** TASK REQUIREMENTS **
Below are lines of data; restate word for word those running from the line containing "let released := fun" to the line containing "let e := ((if", inclusive, and no others.
#### ENTRIES PROVIDED
/-- R308, R311 to R317, R320, R323 to R325, R331: frames that arrive. -/
def Obligations.RingFrames : Prop :=
  ∀ (f : RingFrame) (ecc : List EccFind) (lo hi : Word) (t at0 : Instant) (pm : PairMsg) (id : Byte) (rel last : Bool)
    (pr : PromMsg) (st : BitVec 64) (lm : LinkMsg) (s : State), s.part.alive = true →
    let x := hdrOf f.hdr
    let now := s.part.at t
    let q0 := s.part
    let rows : List (Instr × Nat × Part) := [(.ringRd f ecc t, 1, now), (.ringWr f ecc t, 2, now), (.ringWrb f ecc t, 3, now),
      (.ringCpl f t, 4, now), (.ringMsg f ecc t, 5, now), (.ringTempo f lo hi t, 8, q0), (.ringPair f pm t, 9, q0),
      (.ringBar f id rel, 10, q0), (.ringProm f pr last, 11, q0), (.ringStat f st at0, 12, q0), (.ringLink f lm, 13, q0)]
    let armed := fun (p : Part) =>
      let due := instOf hi.toNat lo.toNat ≤ instOf (instSec now.ringNow % 2 ^ 32) (instNs now.ringNow)
      (nsValid lo = false → p = now) ∧
      (nsValid lo = true → p.reg Reg.RING_SNAPT_LO = lo ∧ p.reg Reg.RING_SNAPT_HI = hi ∧
        p.bit Reg.RING_SNAPSTAT 31 = decide (¬ due) ∧ p.bit Reg.RING_SNAPSTAT 29 = decide due ∧
        (¬ due → p.bit Reg.RING_SNAPSTAT 30 = false) ∧ (due → p.bit Reg.RING_EVT 2 = true) ∧
        RegsBut q0 p [Reg.RING_SNAPT_LO, Reg.RING_SNAPT_HI, Reg.RING_SNAPSTAT, Reg.RING_EVT])
    let released := fun (p : Part) (n : Nat) => p.fld Reg.RING_BARSTAT 16 8 = n ∧
      p.fld Reg.RING_BARSTAT 0 16 = (q0.fld Reg.RING_BARSTAT 0 16 + 1) % 65536 ∧ p.ring.bar ≠ some n
    let promStarted := fun (p : Part) =>
      let e := ((if q0.ring.prom = true then q0.ring.promEpoch else q0.epoch) + 1) % 16
      p.ring.prom = true ∧ p.ring.promEpoch = e ∧ p.ring.replies = [] ∧ p.bit Reg.RING_STAT 29 = true ∧ OutMsg.prom (.start e) ∈ p.out
    -- every type
    (∀ e ∈ rows,
      let q := e.2.2
      let counts := fun (p : Part) (off : Nat) => p.fld off 0 32 = min (2 ^ 32 - 1) (q.fld off 0 32 + 1) ∧ RegsOnly q p [off]
      let hdrOk := hdrField f.hdr 0 16 = hcrc f.hdr
      let epochOk := x.epoch = q.epoch ∨ (x.typ = 11 ∧ q.bit Reg.RING_STAT 31 = false)
      let young := (deptOf q.ringNow + 2 ^ 14 - x.dept) % 2 ^ 14 ≤ 4000
      let known := x.typ ∈ ringTypes ∧ classOk x = true
      let own := x.src = q.node ∧ q.bit Reg.RING_STAT 31 = true
      let alone := x.dst = q.node ∧ x.dst ≠ 127 ∧ q.bit Reg.RING_STAT 31 = true
      let other := 1 - f.port.val
      let ends := own ∨ alone ∨ (x.dst = 127 ∧ q.portOk other = false) ∨ 127 ≤ x.hops
      let on := { x with hops := x.hops + 1 }
      (x.typ ≠ e.2.1 → x.typ ∈ ringTypes → Does e.1 s (fun p => p = q)) ∧
      (x.typ = e.2.1 ∨ x.typ ∉ ringTypes →
        (¬ hdrOk → Does e.1 s (fun p => p = q)) ∧
        (hdrOk → ¬ epochOk → Does e.1 s (fun p => counts p Reg.RING_STALECNT)) ∧
        (hdrOk → epochOk → ¬ young → Does e.1 s (fun p => counts p Reg.RING_AGEDROP)) ∧
        (hdrOk → epochOk → young → ¬ known → Does e.1 s (fun p =>
          p.fld Reg.RING_FMTERR 0 32 = min (2 ^ 32 - 1) (q.fld Reg.RING_FMTERR 0 32 + 1) ∧ p.bit Reg.RING_EVT 0 = true ∧
          RegsBut q p [Reg.RING_FMTERR, Reg.RING_EVT] ∧ ∀ k < 3, (p.slot k).pend.getLsbD 56 = true)) ∧
        (hdrOk → epochOk → young → known → f.crc.toNat ≠ frameCrc f.hdr f.payload →
          Does e.1 s (fun p => counts p (Reg.RING_CRCERR f.port.val))) ∧
        (q.ringGood f → 127 ≤ x.hops → Does e.1 s (fun p => p = q)) ∧
        (q.ringGood f → ¬ q.ringMine f →
          (ends → Does e.1 s (fun p => p = q)) ∧
          (¬ ends → q.portOk other = true → Does e.1 s (fun p => p = q.send (.ring other (hdrWord on) f.payload))) ∧
          (¬ ends → q.portOk other = false → q.portOk f.port.val = true → Does e.1 s (fun p =>
            p = q.send (.ring f.port.val (hdrWord { on with wrapped := true }) f.payload))) ∧
          (¬ ends → q.portOk other = false → q.portOk f.port.val = false → Does e.1 s (fun p => p = q))))) ∧
    -- schedules and what a PAIR frame carries
    (q0.ringTakes f 8 → Does (.ringTempo f lo hi t) s armed) ∧ Does (.snapshotArm lo hi t) s armed ∧
    (q0.ringTakes f 9 → x.dst ≠ 127 →
      (∀ k b h, pm = .heartbeat k b h → exec (.ringPair f pm t) s = exec (.memberHeartbeat k b h t) s) ∧
      (∀ b, pm = .caller b → exec (.ringPair f pm t) s = exec (.callerHeartbeat b t) s ∧
        Does (.ringPair f pm t) s (fun p => p.pair_.gradeThr = b.gradeThr ∧ p.pair_.lastCaller = t)) ∧
      (∀ k r, pm = .request k r → exec (.ringPair f pm t) s = exec (.cutinRequest k r t) s) ∧
      (∀ d, pm = .decision d → exec (.ringPair f pm t) s = exec (.cutinDecision d t) s) ∧
      (∀ m b, pm = .mirror m b → exec (.ringPair f pm t) s = exec (.mirrorFrame (.inl m) b t) s) ∧
      (∀ m, pm = .cyclic m → exec (.ringPair f pm t) s = exec (.mirrorFrame (.inr m) true t) s)) ∧
    -- barriers
    (let one := q0.bit Reg.RING_STAT 30 = true
     let all := fun (n src : Nat) => ∀ m ∈ 1 :: q0.ring.east.map (·.1), m = src ∨ (n, m) ∈ q0.ring.arrived
     (q0.ringTakes f 10 → rel = true → Does (.ringBar f id rel) s (fun p => released p id.toNat ∧
        (q0.ring.bar ≠ some id.toNat → p.ring = q0.ring) ∧ RegsBut q0 p [Reg.RING_BARSTAT])) ∧
     (q0.ringTakes f 10 → rel = false → ¬ one → Does (.ringBar f id rel) s (fun p => p.ring = q0.ring ∧ RegsBut q0 p [])) ∧
     (q0.ringTakes f 10 → rel = false → one → ¬ all id.toNat x.src → Does (.ringBar f id rel) s (fun p =>
        (id.toNat, x.src) ∈ p.ring.arrived ∧ p.ring.bar = q0.ring.bar ∧ RegsBut q0 p [])) ∧
     (q0.ringTakes f 10 → rel = false → one → all id.toNat x.src → Does (.ringBar f id rel) s (fun p =>
        released p id.toNat ∧ OutMsg.barrier id.toNat true ∈ p.out ∧ ∀ m, (id.toNat, m) ∉ p.ring.arrived)) ∧
     (¬ one ∨ ¬ all id.toNat 1 → Does (.barrierArrive id) s (fun p => p.ring.bar = some id.toNat ∧
        p.bit Reg.RING_BARSTAT 31 = true ∧ p.out = .barrier id.toNat false :: q0.out ∧ RegsBut q0 p [Reg.RING_BARSTAT])) ∧
     (one → all id.toNat 1 → Does (.barrierArrive id) s (fun p => released p id.toNat ∧ p.bit Reg.RING_BARSTAT 31 = false ∧
        p.out = .barrier id.toNat true :: .barrier id.toNat false :: q0.out))) ∧
    -- promenades
    (q0.ringTakes f 11 →
      let one := q0.bit Reg.RING_STAT 30 = true
      (∀ e, pr = .start e → (one → Does (.ringProm f pr last) s (fun p => p.ring = q0.ring ∧ RegsBut q0 p [])) ∧
        (¬ one → Does (.ringProm f pr last) s (fun p => p.ring.prom = true ∧ p.ring.promEpoch = e ∧ p.ring.switch = none ∧
          p.bit Reg.RING_STAT 29 = true ∧ OutMsg.prom (.reply q0.uid (if f.port = 1 then some (x.hops + 1) else none)
            (if f.port = 0 then some (x.hops + 1) else none)) ∈ p.out ∧ RegsBut q0 p [Reg.RING_STAT]))) ∧
      (∀ u a b, pr = .reply u a b → one → q0.ring.prom = true →
        let rs := q0.ring.replies.filter (fun y => y.uid ≠ u) ++ [{ uid := u, east := a, west := b }]
        (last = false → Does (.ringProm f pr last) s (fun p => p.ring = { q0.ring with replies := rs } ∧ RegsBut q0 p [])) ∧
        (last = true → Does (.ringProm f pr last) s (fun p => ∃ addrs east,
          OutMsg.prom (.assign q0.ring.promEpoch addrs east (q0.ringNow + msec 1)) ∈ p.out ∧
          p.ring.switch = some { addr := 1, epoch := q0.ring.promEpoch, nodes := addrs.length + 1, east := east,
                                 at_ := q0.ringNow + msec 1 } ∧
          addrs.map (·.1) = (promOrder rs).map (·.uid) ∧ (∀ y ∈ addrs, y.2 ≤ 64) ∧
          (∀ y ∈ addrs, ∀ z ∈ addrs, y.2 = z.2 → y.2 = 0 ∨ y.1 = z.1)))) ∧
      (∀ e addrs east w, pr = .assign e addrs east w → ¬ one → q0.ring.prom = true → e = q0.ring.promEpoch →
        Does (.ringProm f pr last) s (fun p => ∃ sw, p.ring.switch = some sw ∧ sw.epoch = e ∧ sw.at_ = w ∧ sw.east = east ∧
          (∀ y, addrs.find? (fun z => z.1 = q0.uid) = some y → sw.addr = y.2) ∧
          ((∀ z ∈ addrs, z.1 ≠ q0.uid) → sw.addr = 0) ∧ RegsBut q0 p []))) ∧
    -- status and notices
    (q0.ringTakes f 12 →
      let a := 0x107FF000 + 16 * (x.src - 1)
      (q0.bit Reg.RING_STAT 30 = true → 1 ≤ x.src → x.src ≤ 64 → Does (.ringStat f st at0) s (fun p =>
        p.load a 8 = st.toNat ∧ p.loadWord (a + 8) = BitVec.ofNat 32 (instNs at0) ∧ p.loadWord (a + 12) = BitVec.ofNat 32 (instSec at0) ∧
        p.pair Reg.HOST_SUMMARY_LO = q0.pair Reg.HOST_SUMMARY_LO ||| 2 ^ (x.src - 1) ∧
        RegsBut q0 p [Reg.HOST_SUMMARY_LO, Reg.HOST_SUMMARY_LO + 4] ∧ ∀ b, ¬ (a ≤ b ∧ b < a + 16) → p.byte b = q0.byte b)) ∧
      (q0.bit Reg.RING_STAT 30 = false ∨ x.src = 0 ∨ 64 < x.src → Does (.ringStat f st at0) s (fun p =>
        p.mem = q0.mem ∧ RegsBut q0 p []))) ∧
    (q0.ringTakes f 13 →
      (∀ n, lm = .broken n → n ≠ 0 → Does (.ringLink f lm) s (fun p =>
        (∀ m, m ∈ p.ring.cuts ↔ m = n ∨ m ∈ q0.ring.cuts) ∧ p.bit Reg.RING_STAT 27 = true ∧ RegsBut q0 p [Reg.RING_STAT])) ∧
      (∀ n w, lm = .heal n w → n ∈ q0.ring.cuts → Does (.ringLink f lm) s (fun p =>
        (∀ m, m ∈ p.ring.cuts ↔ m ≠ n ∧ m ∈ q0.ring.cuts) ∧ p.bit Reg.RING_EVT 6 = true ∧
        RegsBut q0 p [Reg.RING_STAT, Reg.RING_EVT, Reg.RING_PSTAT 0, Reg.RING_PSTAT 1])) ∧
      (∀ n w, lm = .heal n w → n ∉ q0.ring.cuts → Does (.ringLink f lm) s (fun p => p.ring = q0.ring ∧ RegsBut q0 p [])) ∧
      (lm = .reset → q0.ranged → Does (.ringLink f lm) s (fun p => p.ring.reqs = [] ∧ p.ring.waits = [] ∧ p.ring.tags = [] ∧
        p.ring.cuts = [] ∧ p.ring.retrain = true ∧ p.ring.prom = q0.ring.prom ∧ p.ring.switch = none ∧
        ∀ y < 2, p.bit (Reg.RING_PSTAT y) 31 = false)) ∧
      (lm = .joined → q0.bit Reg.RING_CFG 31 = true → q0.bit Reg.RING_STAT 30 = true → Does (.ringLink f lm) s promStarted) ∧
      (lm = .joined → q0.bit Reg.RING_CFG 31 = false ∨ q0.bit Reg.RING_STAT 30 = false → Does (.ringLink f lm) s (fun p =>
        p.ring = q0.ring ∧ RegsBut q0 p [])))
########
** RESULT **
    let released := fun (p : Part) (n : Nat) => p.fld Reg.RING_BARSTAT 16 8 = n ∧
      p.fld Reg.RING_BARSTAT 0 16 = (q0.fld Reg.RING_BARSTAT 0 16 + 1) % 65536 ∧ p.ring.bar ≠ some n
    let promStarted := fun (p : Part) =>
      let e := ((if q0.ring.prom = true then q0.ring.promEpoch else q0.epoch) + 1) % 16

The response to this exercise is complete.